Records from a data collection
┌────────
-- ==== Sys2Proof/Machine/Integrity.lean ====
section
/-! DEFINITION. Result integrity (15): checks and their majority, known-answer kernels, observation, coupling digests, hung halves;
oasis copies and degraded clusters (07 R206, 15 R465). -/

namespace Sys2Proof.Machine

open Sys2Proof

/-! ### Candidates for a replay (R455) -/

/-- The slice of a cluster in its half, 0 to 31. -/
def sliceOf (k : Nat) : Nat := k % 64 / 8 * 4 + k % 4

/-- The cluster at slice k of a physical half. -/
def halfSlice (h k : Nat) : Nat := 64 * (h / 2) + k / 4 * 8 + k % 4 + 4 * (h % 2)

/-- The candidate clusters of a cluster of a region, in list order. -/
def candidates (region : List Nat) (cl : Nat) : List Nat :=
  let h := (clusterOf cl).half
  let i := region.findIdx (· == h)
  let k := sliceOf cl
  let others := ((List.range region.length).map fun d => region.getD ((i + 1 + d) % region.length) h).filter fun x => x / 2 != h / 2
  let seam := region.filter fun x => x != h && x / 2 == h / 2
  others.map (halfSlice · k) ++ seam.map (halfSlice · k) ++ [1, 2, 3].map fun x => halfSlice h (k ^^^ x)

/-- The physical core that replays a check: the first candidate for the checker, the second for the third core. -/
def State.replayCore (s : State) (j : Job) (c : Check) (n : Nat) : Option PhysCore :=
  ((candidates j.region c.cluster.key)[n]?).bind fun k => ((s.cluster k).coreMap.getD c.pos none).map fun m => physOf k m

def State.checkedCore (s : State) (c : Check) : Option PhysCore :=
  ((s.cluster c.cluster.key).coreMap.getD c.pos none).map fun m => physOf c.cluster.key m

/-- The primary's check digest of a step (R458). -/
def State.primaryDigest (s : State) (c : Check) : DWord := mget 0 (s.coreAt c.cluster.key c.pos).checkCrc c.step

/-- The held inputs of a check (R456): the core's playa and state file as they stood at the start of the step, from their present values and the
undo log, with the check log of the step. A caravan beat is read again from its source and is not held here. -/
def State.heldInputs (s : State) (c : Check) : Core × List CheckWord :=
  let x := s.coreAt c.cluster.key c.pos
  let back := x.undoTo c.step []
  ({ playa := back.playa, playaPoison := back.playaPoison, playaExps := back.playaExps, slots := back.slots }, mget [] x.checkLog c.step)

/-! ### Retraction (14 R438) -/

/-- A halo that was sent from a step whose check failed is taken back: the attempt rises, RETRACT goes to every neighbour. -/
def State.retractFrom (s : State) (slot epoch : Nat) : State :=
  match s.job? slot with
  | none => s
  | some j =>
    match j.group with
    | none => s
    | some g =>
      if g.sent.any fun b => decide (epoch ≤ b.epoch) then
        let g1 := { g with attempt := g.attempt + 1 }
        ((s.setJob slot { j with group := some g1 }).toNeighbours g1 (.retract g1.groupId g1.member g1.attempt epoch)).log
          (j.event { code := 0x0A18, severity := 1, detail := BitVec.ofNat 64 epoch })
      else s

/-- The halo of a step sent again, at the present attempt, from the states as committed: the halo tail re-issued (R438). -/
def State.resendHalo (s : State) (slot epoch : Nat) : State :=
  match s.job? slot with
  | none => s
  | some j =>
    match j.group with
    | none => s
    | some g =>
      let again := (g.sent.filter fun b => b.epoch == epoch).map fun b => { b with attempt := g.attempt }
      let g1 := { g with sent := (g.sent.filter fun b => decide (b.epoch < epoch)) ++ again }
      again.foldl (fun t b => t.toNeighbour g1 (grpChannel g1.record b.channel).dst (g1.haloPacket b)) (s.setJob slot { j with group := some g1 })

/-- The epoch whose halo a step sends: the first after the one that stood before the step. -/
def Job.haloOf (j : Job) (step : Nat) : Nat :=
  match (j.stepEnds.filter fun e => decide (e.step < step)).getLast? with
  | some e => e.epoch + 1
  | none => j.committedEpoch + 1

/-! ### Checks (R460 to R462, R470) -/

/-- A step's check resolved. -/
def Job.resolve (j : Job) (c : Check) (f : Check → Check) : Job :=
  { j with checks := modFirst (fun x : Check => x.step == c.step && x.cluster == c.cluster && x.pos == c.pos) f j.checks }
└────────
▶ **THE TASK**: Transcribe only the lines from the beginning of the entries to the line with "values and the", inclusive, exactly as written.

▶ **RESULT OF THE EXERCISE**:
-- ==== Sys2Proof/Machine/Integrity.lean ====
section
/-! DEFINITION. Result integrity (15): checks and their majority, known-answer kernels, observation, coupling digests, hung halves;
oasis copies and degraded clusters (07 R206, 15 R465). -/

namespace Sys2Proof.Machine

open Sys2Proof

/-! ### Candidates for a replay (R455) -/

/-- The slice of a cluster in its half, 0 to 31. -/
def sliceOf (k : Nat) : Nat := k % 64 / 8 * 4 + k % 4

/-- The cluster at slice k of a physical half. -/
def halfSlice (h k : Nat) : Nat := 64 * (h / 2) + k / 4 * 8 + k % 4 + 4 * (h % 2)

/-- The candidate clusters of a cluster of a region, in list order. -/
def candidates (region : List Nat) (cl : Nat) : List Nat :=
  let h := (clusterOf cl).half
  let i := region.findIdx (· == h)
  let k := sliceOf cl
  let others := ((List.range region.length).map fun d => region.getD ((i + 1 + d) % region.length) h).filter fun x => x / 2 != h / 2
  let seam := region.filter fun x => x != h && x / 2 == h / 2
  others.map (halfSlice · k) ++ seam.map (halfSlice · k) ++ [1, 2, 3].map fun x => halfSlice h (k ^^^ x)

/-- The physical core that replays a check: the first candidate for the checker, the second for the third core. -/
def State.replayCore (s : State) (j : Job) (c : Check) (n : Nat) : Option PhysCore :=
  ((candidates j.region c.cluster.key)[n]?).bind fun k => ((s.cluster k).coreMap.getD c.pos none).map fun m => physOf k m

def State.checkedCore (s : State) (c : Check) : Option PhysCore :=
  ((s.cluster c.cluster.key).coreMap.getD c.pos none).map fun m => physOf c.cluster.key m

/-- The primary's check digest of a step (R458). -/
def State.primaryDigest (s : State) (c : Check) : DWord := mget 0 (s.coreAt c.cluster.key c.pos).checkCrc c.step

/-- The held inputs of a check (R456): the core's playa and state file as they stood at the start of the step, from their present values and the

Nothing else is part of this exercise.